Dataset records:
============

-- ==== Sys2Proof/Machine/Slices.lean ====
section
/-! DEFINITION. The indices of rings (R29 to R31), and what rings and other triggers make run: slices, their triggers and the
dispatcher of each engine (R77, R114 to R117, R120). -/

namespace Sys2Proof.Machine

/-! ### Rings (R29 to R34) -/

def mod32 (n : Nat) : Nat := n % 2 ^ 32

/-- (a − b) mod 2³² (R31). -/
def diff32 (a b : Nat) : Nat := (a % 2 ^ 32 + 2 ^ 32 - b % 2 ^ 32) % 2 ^ 32

def State.ring (s : State) (n : Nat) : Ring := Tbl.get Ring.reset s.rings n

def State.setRing (s : State) (n : Nat) (r : Ring) : State := { s with rings := s.rings.put n r }

/-- The ring has a loaded entry with `valid` 1. -/
def State.ringUp (s : State) (n : Nat) : Bool := s.inUse (chRing n)

def State.ringSize (s : State) (n : Nat) : Nat := 2 ^ s.ent (chRing n) RingE.log2Size

/-- Descriptors the ring holds (R31). -/
def State.ringHolds (s : State) (n : Nat) : Nat := diff32 (s.ring n).prod (s.ring n).cons

def State.ringFull (s : State) (n : Nat) : Bool := s.ringHolds n == s.ringSize n

/-- Host software, the Registrar: owner codes of Table 1-5. -/
def ownerHost : Nat := 0xFF
def ownerRegistrar : Nat := 0xFE

/-! ### The areas of a Carrel (Table 3-1, R82) -/

/-- First offset beyond the program area; the slice contexts begin here. -/
def contextBase (p : Nat) : Nat := if p = registrar then 0xFD000 else 0x3D000
def sliceTable (p : Nat) : Nat := if p = registrar then 0xFF000 else 0x3F000
def faultBase (p : Nat) : Nat := if p = registrar then 0xFF400 else 0x3F400

/-- A field of slice table entry `i` (Table 3-14): `n` bytes at `o`. -/
def State.sliceGet (s : State) (p i o n : Nat) : Nat := s.local p (sliceTable p + 32 * i + o) n
def State.slicePut (s : State) (p i o n v : Nat) : State := s.setLocal p (sliceTable p + 32 * i + o) n v

def State.sliceEntry (s : State) (p i : Nat) : Nat := s.sliceGet p i 0 4
def State.sliceTrig (s : State) (p i : Nat) : Nat := s.sliceGet p i 4 1
def State.slicePriority (s : State) (p i : Nat) : Nat := s.sliceGet p i 5 1 % 16
def State.sliceArg (s : State) (p i : Nat) : Nat := s.sliceGet p i 6 2
def State.sliceTarget (s : State) (p i : Nat) : Nat := s.sliceGet p i 8 4
def State.sliceMax (s : State) (p i : Nat) : Nat := s.sliceGet p i 12 2
def State.sliceOn (s : State) (p i : Nat) : Bool := s.sliceGet p i 14 1 % 2 == 1

/-- `enable` of a slice (R114). -/
def State.sliceEnable (s : State) (p i : Nat) (b : Bool) : State :=
  s.slicePut p i 14 1 (s.sliceGet p i 14 1 / 2 * 2 + ofBool b)

def State.slice (s : State) (p i : Nat) : Slice := Tbl.get Slice.reset (s.eng p).slices i

def State.setSlice (s : State) (p i : Nat) (x : Slice) : State :=
  s.setEng p { s.eng p with slices := (s.eng p).slices.put i x }

/-- Local memory bytes `o` to `o + n - 1` touch a word with an uncorrectable error (R81). -/
def localBad (s : State) (p o n : Nat) : Bool := (s.eng p).bad.any (fun w => decide (o < 8 * w + 8) && decide (8 * w < o + n))

/-- Local memory bytes written: a word written whole is good again. -/
def localWrite (s : State) (p o : Nat) (b : List Byte) : State :=
  let e := s.eng p
  let s := if e.bad = [] then s
    else s.setEng p { e with bad := e.bad.filter (fun w => !(decide (o ≤ 8 * w) && decide (8 * w + 8 ≤ o + b.length))) }
  { s with mem := Mem.write s.mem (localBase p + o) b }

/-! ### Physical and logical Scribes (R77) -/

/-- The engine runs slices: the Registrar, or a Scribe in service. -/
def State.inService (s : State) (p : Nat) : Bool :=
  p == registrar || s.rd Reg.SCRIBE_STATE.state p == 1

/-- Slice `i` may run on an engine: any on one that runs slices, the test slice alone on a spare (R125). -/
def State.mayRun (s : State) (p i : Nat) : Bool := s.inService p || (i == 31 && s.rd Reg.SCRIBE_STATE.state p == 0)

/-- The owner code an engine acts under: its logical number, or the Registrar's. -/
def State.agent (s : State) (p : Nat) : Nat :=
  if p = registrar then ownerRegistrar else s.rd Reg.SCRIBE_INFO.logical p

/-- The physical Scribe that serves a logical one. -/
def State.physOf (s : State) (l : Nat) : Option Nat :=
  if l < 16 && s.on Reg.SCRIBE_MAP.valid l then some (s.rd Reg.SCRIBE_MAP.phys l) else none

/-- The engine that an owner code names. -/
def State.engineOf (s : State) (code : Nat) : Option Nat :=
  if code = ownerRegistrar then some registrar else s.physOf code

/-! ### Urgency and dispatch (R117) -/

/-- The urgency of a slice runnable for `w` units under a latency target of `t` ns. -/
def urgencyOf (w t : Nat) : Nat :=
  if 90 * (t * nsU) ≤ 100 * w then 3 else if 75 * (t * nsU) ≤ 100 * w then 2
  else if 50 * (t * nsU) ≤ 100 * w then 1 else 0

/-- The condition of a ring-level slice: the ring is non-empty and this engine is its consumer (Table 3-15). -/
def ringLevel (s : State) (p n : Nat) : Bool :=
  s.ringUp n && s.ringHolds n != 0 && s.ent (chRing n) RingE.consumer == s.agent p

/-- A slice that was made runnable by its ring alone stays so while the ring is non-empty (R115). -/
def stillRunnable (s : State) (p i : Nat) (x : Slice) : Bool :=
  x.since.isSome && s.sliceOn p i && (!x.level || ringLevel s p (s.sliceArg p i))

/-- A ring that holds nothing more, or has another consumer, makes no slice runnable: those it alone had made so are so no longer, and
once it gains descriptors again they count from then; one with a run pending by SYNC.ARM is runnable for that run (R115 to R117). -/
def ringSettle (s : State) (n : Nat) : State :=
  { s with engines := s.engines.map (fun c => (c.1, { c.2 with slices := c.2.slices.map (fun x =>
      if x.2.level && s.sliceArg c.1 x.1 == n && !ringLevel s c.1 n then
        (x.1, { x.2 with since := if x.2.again then some s.clk else none, again := false, level := false, urgency := 0 })
      else x) })) }

/-- Each runnable slice's urgency as the clock now has it. -/
def refreshUrgency (s : State) (p : Nat) : State :=
  s.setEng p { s.eng p with slices := (s.eng p).slices.map (fun c =>
    match c.2.since with
    | some t => (c.1, { c.2 with urgency := urgencyOf (s.clk - t) (s.sliceTarget p c.1) })
    | none => c) }

/-- Slice `a` is dispatched ahead of slice `b` (R117); equal in all, the lower number. -/
def ahead (s : State) (p : Nat) (a b : Nat × Slice) : Bool :=
  let pa := s.slicePriority p a.1
  let pb := s.slicePriority p b.1
  if a.2.urgency ≠ b.2.urgency then decide (b.2.urgency < a.2.urgency)
  else if pa ≠ pb then decide (pb < pa)
  else if a.2.since ≠ b.2.since then decide (a.2.since.getD 0 < b.2.since.getD 0)
  else decide (a.1 < b.1)

/-- The slice to run next. -/
def nextSlice (s : State) (p : Nat) : Option (Nat × Slice) :=
  ((s.eng p).slices.filter (fun c => s.mayRun p c.1 && stillRunnable s p c.1 c.2)).foldl
    (fun best c => match best with
      | none => some c
      | some b => if ahead s p c b then some c else some b) none

/-- g1 to g31 of a slice context (Table 3-1). -/
def loadContext (s : State) (p i : Nat) : Tbl Word :=
  (List.range 31).map (fun k => (k + 1, BitVec.ofNat 64 (s.local p (contextBase p + 256 * i + 8 * k) 8)))

def contextPc (s : State) (p i : Nat) : Nat := s.local p (contextBase p + 256 * i + 248) 8

/-- A run begins: the context is loaded, the vector registers are zero, the run is counted, late or not (R118, R120). -/
def startRun (s : State) (p i : Nat) (x : Slice) : State :=
  let t := x.since.getD s.clk
  let late := decide (s.sliceTarget p i * nsU ≤ s.clk - t)
  let e := s.eng p
  let s := s.setEng p { e with
    g := loadContext s p i, v := [], pc := contextPc s p i, running := some i, readyAt := t, runAt := s.clk,
    slices := e.slices.put i { x with since := none, level := false, wait := .none, urgency := 0 } }
  let s := s.slicePut p i 16 8 (s.sliceGet p i 16 8 + 1)
  if late then (s.slicePut p i 24 4 (s.sliceGet p i 24 4 + 1)).count Reg.SCHED_LATE.late_runs else s

/-- Core cycles per 10 ns: 1.6 GHz, in P2 the Registrar's 100 MHz, and none of a Scribe (R76, Table 2-3). -/
def coreRate (s : State) (p : Nat) : Nat := if s.rd Reg.MODE_CUR.power ≠ 2 then 16 else if p = registrar then 1 else 0

/-- Core cycles ×10 since the engine started. -/
def cyclesNow (s : State) (p : Nat) : Nat := (s.eng p).cycles + (s.clk - (s.eng p).startAt) * coreRate s p / nsU

/-- The power state is about to change: the cycles up to here are counted at the clock that ends. -/
def cyclesTurn (s : State) : State :=
  (List.range 17).foldl (fun s p => s.setEng p { s.eng p with cycles := cyclesNow s p, startAt := s.clk }) s

/-- SLICE_DISPATCH (R117): an idle engine takes its next runnable slice, under the entry last loaded for it (R85). -/
def dispatch (s : State) (p : Nat) : State :=
  if (s.eng p).running.isSome || (s.eng p).halted || (s.eng p).leaving.isSome || !s.mayRun p 31 || dormant s p then s
  else
    let s := refreshUrgency (s.catMove (chScribe p)) p
    match nextSlice s p with
    | some c => startRun s p c.1 c.2
    | none => s

/-! ### Triggers (R115, R116) -/

/-- An edge event reaches a slice: discarded, runnable, one further run, or merged (R116); dropped in P2 (R331). -/
def sliceEvent (s : State) (p i : Nat) : State :=
  let x := s.slice p i
  if !s.sliceOn p i || dormant s p then s
  else if (s.eng p).running == some i || stillRunnable s p i x then
    if x.again then s.slicePut p i 28 4 (s.sliceGet p i 28 4 + 1) else s.setSlice p i { x with again := true }
  else dispatch (s.setSlice p i { x with since := some s.clk, level := false, wait := .none }) p

/-- SLICE_TRIGGER (R115): every enabled slice of this trigger kind whose argument fits takes the event. -/
def triggerSlices (s : State) (kind : Nat) (fits : Nat → Bool) : State :=
  (List.range 17).foldl (fun s p =>
    if s.inService p then
      (List.range 32).foldl (fun s i =>
        if s.sliceOn p i && s.sliceTrig p i == kind && fits (s.sliceArg p i) then sliceEvent s p i else s) s
    else s) s

/-- A ring gained descriptors: the ring-level slices of its consumer become runnable (R115). -/
def ringWake (s : State) (n : Nat) : State :=
  match s.engineOf (s.ent (chRing n) RingE.consumer) with
  | none => s
  | some p =>
    if s.inService p && ringLevel s p n && !dormant s p then
      (List.range 32).foldl (fun s i =>
        let x := s.slice p i
        if s.sliceOn p i && s.sliceTrig p i == 1 && s.sliceArg p i == n && (s.eng p).running != some i &&
            !stillRunnable s p i x && x.wait == .none then
          dispatch (s.setSlice p i { x with since := some s.clk, level := true }) p
        else s) s
    else s

end Sys2Proof.Machine
end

============

Your objective:
In the records above, find each line with the string "sliceOn" and list it.

Answer space:
def State.sliceOn (s : State) (p i : Nat) : Bool := s.sliceGet p i 14 1 % 2 == 1
  x.since.isSome && s.sliceOn p i && (!x.level || ringLevel s p (s.sliceArg p i))
  if !s.sliceOn p i || dormant s p then s
        if s.sliceOn p i && s.sliceTrig p i == kind && fits (s.sliceArg p i) then sliceEvent s p i else s) s
        if s.sliceOn p i && s.sliceTrig p i == 1 && s.sliceArg p i == n && (s.eng p).running != some i &&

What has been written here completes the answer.